*** MATERIAL SHOWN Section Begins ***

/-- What a requester does with a final outcome: the ageing unit starts the test, or brings the job
back to IDLE with TEST_DENIED; the sequencer moves to TRANSFER_OUT, or back to ONLINE with
TRANSFER_RESULT; the visit unit opens the visit, or moves its record to the history with
VISIT_NOT_ADMITTED. The choices of the model that it rests on are logs 14, 26 and 27 and, for the class of
an END string with `test_cap` absent at the grant of a test, log 41. -/
def Obligations.OutcomesReported : Prop :=
  ∀ (q : Request) (f : Final) (s : State), s.startup.state = .joined →
    (q.requester = .ageing → s.job.state = .claiming →
      let k := s.job.k
      let denied := fun (x : Nat) => { s with
        job := TestJob.blank
        host := s.host.join (s.noticeOf .testDenied k f.outcome.code f.objector x) }
      (∀ c, s.job.givenUp = some c → s.report q f = denied c.code)
      ∧ (s.job.givenUp = none → f.outcome = .objected ∨ f.outcome = .refused →
          s.report q f = denied f.reason)
      ∧ (s.job.givenUp = none → f.outcome ≠ .granted → f.outcome ≠ .objected →
          f.outcome ≠ .refused → s.report q f = denied 0)
      ∧ (∀ x, s.job.givenUp = none → f.outcome = .granted → s.strings[k]? = some x →
          let fit := x.state = .inService ∧ x.unmeasured = false ∧ 9000 ≤ x.soc
            ∧ (x.cls ≠ .ended
              ∨ ({ x with testCap := none }.recompute (s.params k) false).cls ≠ .ended)
          (fit → s.report q f = { s with
            statusDue := true
            strings := s.strings.set k { x with
              state := .test, eAvail := 0
              lastTest := some ⟨s.now, x.soc, s.job.target, s.job.limitMin, 0, none, none, none⟩ }
            outs := { s.outs with dischReq := true }
            job := { s.job with
              state := .running, limitAt := some (s.now + s.job.limitMin * 60000) }
            host := s.host.join (s.noticeOf .testStarted k f.id x.soc s.job.limitMin) })
          ∧ (¬ fit → ∃ u, u = s.release WKind.isTest ∧ s.report q f = { u with
              job := TestJob.blank
              host := s.host.join (s.noticeOf .testDenied k 1 0 13) })))
    ∧ (q.requester = .sequencer →
      let result := fun (u : State) (code second reason : Nat) => u.withHost (s.host.join
        (s.noticeOf .transferResult q.lastId code second reason))
      let online := fun (u : State) => { u with
        seq := { s.seq with
          state := .online, prior := none, planned := none, pending := false, syncAt := none
          xfer := none, retransferAt := none }
        outs := { u.outs with xferByp := false, xferInv := false, mbsPermit := false } }
      (s.seq.superseded = true → s.report q f = result
          (s.withSeq { s.seq with pending := false, superseded := false }) 11 f.outcome.code f.first)
      ∧ (s.seq.superseded = false → f.outcome = .granted → s.phase.lock = 4 → s.seq.bypOk = true →
          s.report q f = { s with
            seq := { s.seq with
              state := .transferOut, pending := false, retransferAt := none
              xfer := some ⟨.out, .sync, false, s.now, s.now + s.cfg.confirmTimeout⟩ }
            outs := { s.outs with xferByp := true, xferInv := false, mbsPermit := false } })
      ∧ (s.seq.superseded = false → f.outcome = .granted →
          s.phase.lock ≠ 4 ∨ s.seq.bypOk = false →
          s.report q f = result (online (s.release WKind.isCabinet)) 10 0 0)
      ∧ (s.seq.superseded = false → f.outcome ≠ .granted →
          s.report q f = result (online s) f.outcome.code f.second f.reason))
    ∧ (∀ v, q.requester = .visit → s.visit.current = some v → v.admitting = true →
      let opened := { v with admitting := false }
      (f.outcome = .granted → v.givenUp = false → s.report q f = { s with
        visit := { s.visit with current := some opened }
        outs := { s.outs with mbsPermit := s.seq.state.onStatic && v.scope == .cabinet }
        host := s.host.join
          (s.noticeOf .visitOpened v.visitId v.scope.code (v.tech / 1000 : Nat) v.planned) })
      ∧ (f.outcome ≠ .granted ∨ v.givenUp = true → s.report q f = { s with
          visit := { s.visit with
            current := none
            history := (if s.visit.history.length < 8 then s.visit.history
              else s.visit.history.tail) ++ [⟨v, s.now, some (f.outcome, v.givenUp)⟩] }
          outs := { s.outs with mbsPermit := false }
          host := s.host.join (s.noticeOf .visitNotAdmitted v.visitId f.outcome.code f.second
            (if v.givenUp then 12 else f.reason : Nat)) }))

/-- A withdrawal that is not forced becomes ACTIVE in its owner's list only when a claim for it has
returned with no objection, visited by every peer PRESENT in the owner's view and by at least quorum − 1
peers. -/
def Obligations.ActiveOnlyByReturn : Prop :=
  ∀ (i : Instr) (s t : State) (w : Withdrawal), s.listOk = true → exec i s = .next t →
    w ∈ t.claims.list → w.owner = t.own → w.active = true → w.forced = false →
    (∀ x ∈ s.claims.list, x.owner = w.owner → x.claimId ≠ w.claimId) →
    ∃ (p : Port) (b : List Byte) (rest : List (List Byte)) (q : Request) (tag d : Nat),
      i = .frameCompleted p ∧ s.meets p b rest ∧ frOrigin b = s.own
      ∧ frameKindOf (byteAt b 0) = some .claim ∧ s.claims.slot = .inFlight q w.claimId tag d
      ∧ frTag b = tag ∧ q.givenUp = false ∧ w.kind = q.kind ∧ w.scope = q.scope
      ∧ claimObjections b = 0
      ∧ (∀ n ∈ s.peerNumbers, (s.peer n).state = .present → maskHas (frVisited b) n = true)
      ∧ s.cfg.quorum ≤ maskCount (frVisited b) + 1

/-! ### The transfer sequencer -/

/-- REQ_BYPASS, examined in the order of R102: an accepted one waits in SYNC_WAIT with the sync
timer, and readiness is tested at once. Readiness hands the claim unit the BYPASS request, and BUSY
or a refusal ends the wait with TRANSFER_RESULT. The choices of the model that it rests on are logs
14, 15 and 27. -/
def Obligations.ReqBypassAndReadiness : Prop :=
  (∀ (r : List Byte) (s : State), s.takes .reqBypass r → s.startup.state = .joined →
    s.marginOk = true →
    let m := arg16 r 0
    let replies := fun (c : ReplyCode) (b : List Byte) =>
      exec .reqBypass s = .next (s.repliedOnly r c b)
    if m < 1 ∨ 1440 < m then replies .badArg (le8 1)
    else if s.dog.stage = .hostStale ∨ s.dog.stage = .unsupervised then
      replies .stale (le8 s.dog.stage.code)
    else if s.seq.state ≠ .online then replies .badState (le8 1)
    else if s.job.state ≠ .idle then replies .badState (le8 8)
    else if s.claims.slot ≠ .free then replies .busy []
    else
      let u : State := { s with
        statusDue := false
        seq := { s.seq with
          state := .syncWait, planned := some m, syncAt := some (s.now + s.cfg.syncTimeout * 1000)
          xfer := none, retransferAt := none }
        outs := { s.outs with xferByp := false, xferInv := false, mbsPermit := false } }
      exec .reqBypass s = .next (u.testReady.withHost
        { u.testReady.host with slot := replyTo r .accepted [] }))
  ∧ (∀ s : State, s.startup.state = .joined →
      let online : State := { s with
        seq := { s.seq with
          state := .online, prior := none, planned := none, syncAt := none, xfer := none
          retransferAt := none }
        outs := { s.outs with xferByp := false, xferInv := false, mbsPermit := false } }
      let ends := fun (code reason : Nat) =>
        online.withHost (s.host.join (s.noticeOf .transferResult 0 code 0 reason))
      (s.seq.state ≠ .syncWait ∨ s.phase.lock ≠ 4 ∨ s.seq.bypOk = false → s.testReady = s)
      ∧ (s.seq.state = .syncWait → s.phase.lock = 4 → s.seq.bypOk = true →
          (s.claims.slot ≠ .free → s.testReady = ends 9 0)
          ∧ (s.claims.slot = .free → ∀ x, s.localCheck ⟨s.own, .bypass, .cabinet⟩ = some x →
              s.testReady = ends 8 x.code)
          ∧ (s.claims.slot = .free → s.localCheck ⟨s.own, .bypass, .cabinet⟩ = none →
              let t := s.testReady
              let id := s.newClaimId
              let m := s.seq.planned.getD 0
              t.seq = { s.seq with
                state := .claiming, pending := true, syncAt := none, xfer := none
                retransferAt := none }
              ∧ t.claims.lastId = id
              ∧ t.claims.slot = .inFlight ⟨.sequencer, .bypass, .cabinet, m, 0, false, id⟩ id
                  t.loop.tagCounter (s.now + s.cfg.claimTimeout)
              ∧ (s.loop.queue.length < 8 → t.sends .claim id (le8 id ++ le8 17 ++ le16 m
                  ++ s.ownCore.bytes ++ le16 0 ++ le8 0 ++ le8 0))
              ∧ s.ChangesOnly [.requests, .lamp, .sequencer, .claimIds, .slot, .ownQueue] t)))

/-- REQ_RETURN, examined in the order of R107: an accepted one stores the present state, asserts
XFER_INV_REQ and starts the transfer timer, in mode SYNC under lock and BREAK without. The choices
of the model that it rests on are logs 14 and 15. -/
def Obligations.ReqReturn : Prop :=
  ∀ (r : List Byte) (s : State), s.takes .reqReturn r → s.startup.state = .joined →
    s.marginOk = true →
    let replies := fun (c : ReplyCode) (b : Nat) =>
      exec .reqReturn s = .next (s.repliedOnly r c (le8 b))
    let starts := fun (mode : XferMode) (code : Nat) => exec .reqReturn s = .next { s with
      statusDue := false
      seq := { s.seq with
        state := .transferIn, prior := some s.seq.state, retransferAt := none
        xfer := some ⟨.into, mode, mode == .brk, s.now, s.now + s.cfg.confirmTimeout⟩ }
      outs := { s.outs with xferByp := false, xferInv := true, mbsPermit := false }
      host := { s.host with slot := replyTo r .accepted (le8 code) } }
    if 1 < arg8 r 0 then replies .badArg 1
    else if s.dog.stage = .hostStale ∨ s.dog.stage = .unsupervised then
      replies .stale s.dog.stage.code
    else if s.seq.state ≠ .onBypass ∧ s.seq.state ≠ .forced ∧ s.seq.state ≠ .latched then
      replies .badState 0
    else if s.pins.invOk = false then replies .refused 10
    else if s.phase.lock = 4 then starts .sync 1
    else if arg8 r 0 = 1 ∧ s.seq.bypOk = false then starts .brk 2
    else replies .refused 11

*** MATERIAL SHOWN Section Ends ***

YOUR TASK:
After locating the line holding "VISIT_NOT_ADMITTED. The choices" above, output exactly that line and every line after it through the line holding "s.report q f = denied f.reason)". Include nothing else.

RESPONSE FOR THIS EXERCISE:
VISIT_NOT_ADMITTED. The choices of the model that it rests on are logs 14, 26 and 27 and, for the class of
an END string with `test_cap` absent at the grant of a test, log 41. -/
def Obligations.OutcomesReported : Prop :=
  ∀ (q : Request) (f : Final) (s : State), s.startup.state = .joined →
    (q.requester = .ageing → s.job.state = .claiming →
      let k := s.job.k
      let denied := fun (x : Nat) => { s with
        job := TestJob.blank
        host := s.host.join (s.noticeOf .testDenied k f.outcome.code f.objector x) }
      (∀ c, s.job.givenUp = some c → s.report q f = denied c.code)
      ∧ (s.job.givenUp = none → f.outcome = .objected ∨ f.outcome = .refused →
          s.report q f = denied f.reason)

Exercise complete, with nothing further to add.